Your task
Please find the lines in the following records that hold "creditAt", and copy them.

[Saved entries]

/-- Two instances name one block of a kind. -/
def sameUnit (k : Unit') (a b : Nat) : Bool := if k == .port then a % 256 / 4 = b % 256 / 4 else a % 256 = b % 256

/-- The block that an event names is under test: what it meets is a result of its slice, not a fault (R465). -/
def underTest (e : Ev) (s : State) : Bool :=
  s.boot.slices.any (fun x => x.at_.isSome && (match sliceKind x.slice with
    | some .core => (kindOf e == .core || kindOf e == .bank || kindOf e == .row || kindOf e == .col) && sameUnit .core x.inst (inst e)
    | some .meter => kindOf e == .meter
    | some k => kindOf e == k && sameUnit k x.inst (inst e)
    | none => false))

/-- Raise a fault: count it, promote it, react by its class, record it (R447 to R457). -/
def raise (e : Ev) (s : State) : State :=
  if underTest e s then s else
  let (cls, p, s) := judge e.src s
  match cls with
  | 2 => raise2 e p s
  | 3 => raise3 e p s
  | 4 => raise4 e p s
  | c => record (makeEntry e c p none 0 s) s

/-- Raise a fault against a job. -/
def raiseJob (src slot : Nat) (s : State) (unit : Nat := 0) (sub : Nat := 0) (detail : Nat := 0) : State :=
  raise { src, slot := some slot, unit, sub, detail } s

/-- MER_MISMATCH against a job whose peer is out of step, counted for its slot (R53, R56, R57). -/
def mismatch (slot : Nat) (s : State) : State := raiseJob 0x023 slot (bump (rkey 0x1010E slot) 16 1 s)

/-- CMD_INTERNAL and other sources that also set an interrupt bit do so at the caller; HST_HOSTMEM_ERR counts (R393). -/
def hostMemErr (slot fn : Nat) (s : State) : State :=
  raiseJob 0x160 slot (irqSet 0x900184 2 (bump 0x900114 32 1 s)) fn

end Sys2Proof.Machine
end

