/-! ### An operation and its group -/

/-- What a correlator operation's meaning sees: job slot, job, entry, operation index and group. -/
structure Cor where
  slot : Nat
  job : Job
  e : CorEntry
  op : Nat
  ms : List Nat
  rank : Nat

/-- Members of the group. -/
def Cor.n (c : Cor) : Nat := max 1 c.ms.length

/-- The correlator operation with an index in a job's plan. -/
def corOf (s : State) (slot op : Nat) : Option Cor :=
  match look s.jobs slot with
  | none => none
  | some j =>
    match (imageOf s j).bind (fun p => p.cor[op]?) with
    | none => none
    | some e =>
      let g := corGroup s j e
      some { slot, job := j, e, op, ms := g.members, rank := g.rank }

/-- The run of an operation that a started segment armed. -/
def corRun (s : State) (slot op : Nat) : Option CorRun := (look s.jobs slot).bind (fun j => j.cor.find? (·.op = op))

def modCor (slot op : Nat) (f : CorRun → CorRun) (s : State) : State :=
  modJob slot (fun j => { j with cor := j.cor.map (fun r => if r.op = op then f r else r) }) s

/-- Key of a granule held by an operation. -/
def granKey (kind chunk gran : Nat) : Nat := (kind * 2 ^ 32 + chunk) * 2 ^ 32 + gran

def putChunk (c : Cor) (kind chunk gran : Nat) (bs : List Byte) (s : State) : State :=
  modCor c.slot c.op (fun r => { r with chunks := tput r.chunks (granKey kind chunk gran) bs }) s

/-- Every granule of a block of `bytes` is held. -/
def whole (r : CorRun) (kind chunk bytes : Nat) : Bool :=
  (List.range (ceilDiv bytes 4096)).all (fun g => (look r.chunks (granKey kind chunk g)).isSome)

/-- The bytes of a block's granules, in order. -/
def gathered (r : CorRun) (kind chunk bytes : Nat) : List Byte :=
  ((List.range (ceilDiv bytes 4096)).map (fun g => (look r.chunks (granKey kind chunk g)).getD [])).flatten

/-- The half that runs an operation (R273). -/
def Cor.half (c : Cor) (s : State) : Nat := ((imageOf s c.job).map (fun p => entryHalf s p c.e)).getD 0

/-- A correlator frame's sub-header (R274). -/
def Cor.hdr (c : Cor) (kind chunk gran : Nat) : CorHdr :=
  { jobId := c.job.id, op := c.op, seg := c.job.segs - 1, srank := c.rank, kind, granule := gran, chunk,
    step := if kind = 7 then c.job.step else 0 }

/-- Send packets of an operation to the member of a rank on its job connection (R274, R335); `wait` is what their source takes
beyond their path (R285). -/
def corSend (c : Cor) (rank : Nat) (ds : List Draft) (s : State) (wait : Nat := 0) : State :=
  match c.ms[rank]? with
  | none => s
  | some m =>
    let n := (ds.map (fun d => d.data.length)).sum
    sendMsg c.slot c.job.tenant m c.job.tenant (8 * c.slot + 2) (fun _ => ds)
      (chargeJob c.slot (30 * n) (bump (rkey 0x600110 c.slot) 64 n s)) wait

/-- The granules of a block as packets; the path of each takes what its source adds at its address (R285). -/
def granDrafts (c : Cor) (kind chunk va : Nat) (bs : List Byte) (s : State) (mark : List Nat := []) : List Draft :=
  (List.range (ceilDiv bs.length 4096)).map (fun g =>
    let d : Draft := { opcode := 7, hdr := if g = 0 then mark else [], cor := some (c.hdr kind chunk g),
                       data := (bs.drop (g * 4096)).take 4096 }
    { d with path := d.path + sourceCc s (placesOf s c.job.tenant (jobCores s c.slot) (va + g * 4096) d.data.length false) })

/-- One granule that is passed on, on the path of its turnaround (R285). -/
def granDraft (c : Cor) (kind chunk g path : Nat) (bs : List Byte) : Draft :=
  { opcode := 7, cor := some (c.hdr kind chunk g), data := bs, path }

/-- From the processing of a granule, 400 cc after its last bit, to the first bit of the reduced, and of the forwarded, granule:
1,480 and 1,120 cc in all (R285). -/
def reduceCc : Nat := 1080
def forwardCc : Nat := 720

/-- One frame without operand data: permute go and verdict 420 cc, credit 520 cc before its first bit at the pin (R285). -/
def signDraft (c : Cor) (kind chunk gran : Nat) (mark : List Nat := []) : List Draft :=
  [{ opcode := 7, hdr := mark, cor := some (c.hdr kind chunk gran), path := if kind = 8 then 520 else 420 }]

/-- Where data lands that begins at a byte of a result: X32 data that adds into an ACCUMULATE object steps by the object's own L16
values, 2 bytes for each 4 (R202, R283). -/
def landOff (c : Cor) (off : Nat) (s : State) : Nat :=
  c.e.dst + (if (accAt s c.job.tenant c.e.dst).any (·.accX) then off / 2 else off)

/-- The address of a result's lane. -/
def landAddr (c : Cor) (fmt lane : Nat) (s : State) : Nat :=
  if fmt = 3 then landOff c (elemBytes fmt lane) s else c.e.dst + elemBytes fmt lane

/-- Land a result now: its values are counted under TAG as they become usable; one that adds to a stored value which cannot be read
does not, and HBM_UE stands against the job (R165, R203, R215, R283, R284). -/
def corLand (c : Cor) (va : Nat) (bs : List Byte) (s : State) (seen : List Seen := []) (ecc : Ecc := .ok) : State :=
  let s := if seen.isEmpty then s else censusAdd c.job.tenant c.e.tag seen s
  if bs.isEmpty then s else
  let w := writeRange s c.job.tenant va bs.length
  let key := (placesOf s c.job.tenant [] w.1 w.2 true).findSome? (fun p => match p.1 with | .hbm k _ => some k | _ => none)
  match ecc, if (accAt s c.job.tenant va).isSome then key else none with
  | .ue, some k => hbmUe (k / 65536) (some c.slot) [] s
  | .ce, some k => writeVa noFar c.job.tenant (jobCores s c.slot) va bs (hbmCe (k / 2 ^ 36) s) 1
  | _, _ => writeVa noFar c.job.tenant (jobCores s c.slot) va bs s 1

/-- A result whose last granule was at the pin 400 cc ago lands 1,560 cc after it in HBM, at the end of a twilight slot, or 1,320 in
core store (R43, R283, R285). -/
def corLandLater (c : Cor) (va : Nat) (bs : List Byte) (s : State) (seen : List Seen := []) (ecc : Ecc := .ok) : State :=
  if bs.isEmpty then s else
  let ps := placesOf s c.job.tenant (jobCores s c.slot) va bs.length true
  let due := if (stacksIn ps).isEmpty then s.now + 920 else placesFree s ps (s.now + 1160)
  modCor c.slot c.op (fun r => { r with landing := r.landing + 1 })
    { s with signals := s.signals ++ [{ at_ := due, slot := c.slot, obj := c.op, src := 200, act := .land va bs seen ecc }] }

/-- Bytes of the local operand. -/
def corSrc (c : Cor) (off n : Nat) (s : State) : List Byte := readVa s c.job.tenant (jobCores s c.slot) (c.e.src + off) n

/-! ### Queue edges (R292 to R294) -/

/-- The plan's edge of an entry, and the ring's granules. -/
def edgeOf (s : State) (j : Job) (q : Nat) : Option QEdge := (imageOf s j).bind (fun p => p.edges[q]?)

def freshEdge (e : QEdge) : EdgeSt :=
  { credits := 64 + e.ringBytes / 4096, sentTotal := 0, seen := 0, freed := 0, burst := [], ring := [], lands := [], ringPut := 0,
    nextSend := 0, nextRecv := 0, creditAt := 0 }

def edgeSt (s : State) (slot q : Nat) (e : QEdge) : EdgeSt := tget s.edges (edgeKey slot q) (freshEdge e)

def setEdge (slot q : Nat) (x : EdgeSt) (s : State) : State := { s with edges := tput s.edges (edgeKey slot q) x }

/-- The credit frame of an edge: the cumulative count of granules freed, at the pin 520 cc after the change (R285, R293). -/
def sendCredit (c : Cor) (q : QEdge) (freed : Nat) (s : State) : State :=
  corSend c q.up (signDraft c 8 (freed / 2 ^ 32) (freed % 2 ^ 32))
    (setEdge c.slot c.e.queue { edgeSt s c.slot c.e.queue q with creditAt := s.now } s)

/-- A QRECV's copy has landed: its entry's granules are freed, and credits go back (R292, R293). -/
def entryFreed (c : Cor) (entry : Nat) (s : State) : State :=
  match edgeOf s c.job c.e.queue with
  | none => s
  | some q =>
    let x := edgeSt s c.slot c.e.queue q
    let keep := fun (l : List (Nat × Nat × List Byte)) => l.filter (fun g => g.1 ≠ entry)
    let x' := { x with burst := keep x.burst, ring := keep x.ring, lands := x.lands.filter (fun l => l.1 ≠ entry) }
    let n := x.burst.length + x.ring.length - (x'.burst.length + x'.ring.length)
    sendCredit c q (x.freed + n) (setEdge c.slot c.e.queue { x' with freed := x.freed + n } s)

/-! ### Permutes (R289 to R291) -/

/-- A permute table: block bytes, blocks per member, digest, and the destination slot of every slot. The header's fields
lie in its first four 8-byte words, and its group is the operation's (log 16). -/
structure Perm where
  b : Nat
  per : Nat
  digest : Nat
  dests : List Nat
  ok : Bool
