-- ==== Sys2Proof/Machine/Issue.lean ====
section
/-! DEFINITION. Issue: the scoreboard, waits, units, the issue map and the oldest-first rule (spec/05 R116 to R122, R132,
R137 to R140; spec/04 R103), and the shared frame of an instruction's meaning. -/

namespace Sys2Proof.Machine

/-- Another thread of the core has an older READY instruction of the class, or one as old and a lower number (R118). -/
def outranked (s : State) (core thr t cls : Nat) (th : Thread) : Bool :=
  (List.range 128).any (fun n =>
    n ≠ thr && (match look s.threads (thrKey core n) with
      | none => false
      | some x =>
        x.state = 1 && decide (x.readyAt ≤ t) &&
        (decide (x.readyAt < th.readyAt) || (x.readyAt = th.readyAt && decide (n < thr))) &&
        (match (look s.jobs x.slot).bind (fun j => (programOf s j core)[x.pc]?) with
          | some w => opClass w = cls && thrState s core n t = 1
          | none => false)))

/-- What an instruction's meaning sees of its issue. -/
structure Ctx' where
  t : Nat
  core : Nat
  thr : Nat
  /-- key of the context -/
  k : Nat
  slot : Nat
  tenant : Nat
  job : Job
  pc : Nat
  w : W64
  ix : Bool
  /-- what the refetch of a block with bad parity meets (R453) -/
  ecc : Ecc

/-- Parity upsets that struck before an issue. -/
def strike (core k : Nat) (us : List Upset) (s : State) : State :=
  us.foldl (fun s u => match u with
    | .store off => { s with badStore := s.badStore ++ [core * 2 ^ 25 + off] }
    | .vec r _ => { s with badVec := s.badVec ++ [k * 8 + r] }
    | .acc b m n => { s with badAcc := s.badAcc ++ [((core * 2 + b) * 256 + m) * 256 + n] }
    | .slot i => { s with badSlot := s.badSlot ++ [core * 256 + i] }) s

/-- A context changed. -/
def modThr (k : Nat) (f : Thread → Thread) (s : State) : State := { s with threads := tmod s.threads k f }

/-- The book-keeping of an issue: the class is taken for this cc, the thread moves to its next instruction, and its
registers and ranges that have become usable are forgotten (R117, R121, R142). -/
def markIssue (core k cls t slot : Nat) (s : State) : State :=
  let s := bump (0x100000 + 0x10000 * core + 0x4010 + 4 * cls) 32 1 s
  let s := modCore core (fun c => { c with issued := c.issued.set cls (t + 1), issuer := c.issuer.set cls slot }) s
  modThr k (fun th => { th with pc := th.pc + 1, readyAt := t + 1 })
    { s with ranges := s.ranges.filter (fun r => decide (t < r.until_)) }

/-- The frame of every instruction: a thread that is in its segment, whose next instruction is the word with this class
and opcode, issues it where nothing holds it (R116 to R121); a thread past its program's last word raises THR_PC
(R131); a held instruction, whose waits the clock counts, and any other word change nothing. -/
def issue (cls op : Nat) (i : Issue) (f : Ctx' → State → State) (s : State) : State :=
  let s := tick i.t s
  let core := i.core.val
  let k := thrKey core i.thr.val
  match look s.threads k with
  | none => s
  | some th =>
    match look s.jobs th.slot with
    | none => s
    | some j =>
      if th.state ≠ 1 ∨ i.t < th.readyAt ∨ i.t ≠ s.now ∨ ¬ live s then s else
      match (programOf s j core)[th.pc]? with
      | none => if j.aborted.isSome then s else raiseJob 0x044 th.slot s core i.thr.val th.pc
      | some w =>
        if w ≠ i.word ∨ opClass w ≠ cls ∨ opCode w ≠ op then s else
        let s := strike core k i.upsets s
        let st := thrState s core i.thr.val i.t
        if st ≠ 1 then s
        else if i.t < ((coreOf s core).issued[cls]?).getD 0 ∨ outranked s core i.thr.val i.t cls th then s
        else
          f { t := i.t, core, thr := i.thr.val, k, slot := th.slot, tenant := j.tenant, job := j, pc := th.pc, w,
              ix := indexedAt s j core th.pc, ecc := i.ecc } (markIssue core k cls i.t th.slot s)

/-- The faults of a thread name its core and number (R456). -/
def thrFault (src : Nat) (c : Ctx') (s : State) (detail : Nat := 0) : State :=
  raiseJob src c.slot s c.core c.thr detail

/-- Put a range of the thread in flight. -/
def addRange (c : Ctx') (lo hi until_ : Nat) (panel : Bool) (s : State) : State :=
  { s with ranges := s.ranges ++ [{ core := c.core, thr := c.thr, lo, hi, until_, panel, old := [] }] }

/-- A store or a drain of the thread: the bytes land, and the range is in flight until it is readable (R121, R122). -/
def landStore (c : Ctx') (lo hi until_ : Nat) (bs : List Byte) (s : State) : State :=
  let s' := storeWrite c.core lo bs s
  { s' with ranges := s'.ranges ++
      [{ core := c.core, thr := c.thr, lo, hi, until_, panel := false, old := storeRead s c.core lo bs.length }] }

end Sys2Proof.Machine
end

Answer space
    nextSend := 0, nextRecv := 0, creditAt := 0 }
    (setEdge c.slot c.e.queue { edgeSt s c.slot c.e.queue q with creditAt := s.now } s)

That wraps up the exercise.